Data items:
/-! ## Chapters 10 and 11 -/

/-- Requests turned away (R162 to R164): discarded while a restart is pending; answered UNKNOWN for a kind that is none of
section 10.2; refused with BAD_ARGUMENT for another length than the kind's, an argument out of its range, or a setting
code that names no setting; past these, refused with PROTECTED by the protect level that the request's row of the table of
R164 names, and, past that, with BUSY by a store in progress that the row names. What an argument names is the value
of its code in 12.5.1, and in 12.3 for an ACK (R128). That a WRITE SETTING whose code names no
setting is the command UNKNOWN_REQUEST of kind 0x14 is the model's choice (log 14), and that END WALK and WALK STATUS name
no half above 1 its reading (log 22). -/
def Obligations.RequestsAreRefusedInOrder : Prop :=
  (∀ (i : Instr) (f : RequestForm) (s : State), requestForm i = some f →
    let protected_ := ∃ level, (lockRow i).level = some level ∧ level ≤ s.content.settings.protect
    (s.mgmt.restartPending = true → exec i s = .next s) ∧
    (s.mgmt.restartPending = false → f.len ≠ f.required → exec i s = .next (reply f.kind .badArgument s)) ∧
    (s.mgmt.restartPending = false → argumentsInRange i = false → exec i s = .next (reply f.kind .badArgument s)) ∧
    (s.mgmt.restartPending = false → f.len = f.required → argumentsInRange i = true →
      (protected_ → exec i s = .next (reply f.kind .locked s)) ∧
      (¬protected_ → (lockRow i).store = true → s.store.job.isSome = true →
        exec i s = .next (reply f.kind .busy s)))) ∧
  (∀ (kind : Byte) (s : State),
    (s.mgmt.restartPending = true → exec (.unknownRequest kind) s = .next s) ∧
    (s.mgmt.restartPending = false → kind = 0 ∨ 0x1A < kind.toNat →
      exec (.unknownRequest kind) s = .next (reply kind .unknown s)) ∧
    (s.mgmt.restartPending = false → exec (.unknownRequest 0x14) s = .next (reply 0x14 .badArgument s))) ∧
  (∀ b : Byte,
    (posArg b).map (fun p => p.val) = (if b.toNat < 32 then some b.toNat else none) ∧
    (entryArg b).map (fun e => e.val) = (if b.toNat < 48 then some b.toNat else none) ∧
    (axleArg b).map (fun a => a.val) = (if b.toNat < 8 then some b.toNat else none) ∧
    (chanArg b).map (fun c => c.val) = (if b.toNat < 4 then some b.toNat else none) ∧
    halfArg b = [.truck, .trailer][b.toNat]? ∧
    ackItem b =
      [.level, .cond .hot, .cond .twin, .cond .leak, .cond .silent, .cond .fault, .cond .battery][b.toNat]?) ∧
  (∀ code : BitVec 2,
    loadArg code = [.empty, .laden, .tipping][code.toNat]? ∧ modeArg code = [.single, .run, .block][code.toNat]? ∧
    some (triggerArg code) = [.sample, .period, .alert, .request][code.toNat]? ∧
    some (stepArg code) = [.hold, .up, .down, .upReturn][code.toNat]?) ∧
  (∀ (near : BitVec 2) (margin : BitVec 6) (liftable : Bool) (x : AxleRec),
    axleRecArg near margin liftable = some x ↔
      some x.near = [.front, .rear, .either][near.toNat]? ∧ margin.toNat ≤ 40 ∧ x.margin = margin.toNat ∧
      x.liftable = liftable) ∧
  (∀ (sid : SensorId) (pos : BitVec 6) (set : BitVec 2) (offset : Byte) (x : Entry),
    sensorArg sid pos set offset = some x ↔
      (1 ≤ sid.toNat ∧ sid.toNat ≤ 0xFFFFFFFE) ∧
      (if set = 0 then pos.toNat < 16 else 16 ≤ pos.toNat ∧ pos.toNat < 32) ∧
      (-64 ≤ offset.toInt ∧ offset.toInt ≤ 63) ∧ x.valid = true ∧ x.sid = sid ∧ x.set.val = set.toNat ∧
      x.pos.val = pos.toNat ∧ x.offset = offset.toInt)

/-- WRITE SETTING of the settings that act later (R166): the setting is replaced, the flag set, the reply DONE; a value out
of its range is refused. The protect level (R165) is raised or kept at any time, lowered only while the vehicle is known
to be STATIONARY, and refused with MOVING otherwise. -/
def Obligations.SettingsAreWritten : Prop :=
  (∀ (value : BitVec 16) (s : State), Served lockSettings s →
     let written : Settings → State := fun x =>
       reply 0x14 .done
         { s with content := { s.content with settings := x }, store := { s.store with changed := true } }
     let v := value.toNat
     let set := s.content.settings
     let bad := reply 0x14 .badArgument s
     exec (.writeSettingTref 4 value) s =
       .next (if -20 ≤ value.toInt ∧ value.toInt ≤ 50 then written { set with tref := value.toInt } else bad) ∧
     exec (.writeSettingRepeatPeriod 4 value) s =
       .next (if 2 ≤ v ∧ v ≤ 60 then written { set with repeatPeriod := v } else bad) ∧
     exec (.writeSettingIntervalLength 4 value) s =
       .next (if 1 ≤ v ∧ v ≤ 60 then written { set with intervalLength := v } else bad) ∧
     exec (.writeSettingReportLifetime 4 value) s =
       .next (if 200 ≤ v ∧ v ≤ 10000 then written { set with reportLifetime := v } else bad) ∧
     exec (.writeSettingWalkWindow 4 value) s =
       .next (if 30 ≤ v ∧ v ≤ 600 then written { set with walkWindow := v } else bad)) ∧
  (∀ (value : BitVec 16) (s : State), s.mgmt.restartPending = false → value.toNat ≤ 3 →
     let written := reply 0x14 .done
       { s with
         content := { s.content with settings := { s.content.settings with protect := value.toNat } }
         store := { s.store with changed := true } }
     (s.content.settings.protect ≤ value.toNat → exec (.writeSettingProtectLevel 4 value) s = .next written) ∧
     (value.toNat < s.content.settings.protect → s.vehicle.motion = .stationary → s.vehicle.stale = false →
       exec (.writeSettingProtectLevel 4 value) s = .next written) ∧
     (value.toNat < s.content.settings.protect → s.vehicle.motion = .moving ∨ s.vehicle.stale = true →
       exec (.writeSettingProtectLevel 4 value) s = .next (reply 0x14 .moving s)))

| Exercise instructions |
Determine the number of lines in the entries above where the string "offset" appears. Answer with the number alone.

| Expected answer |
4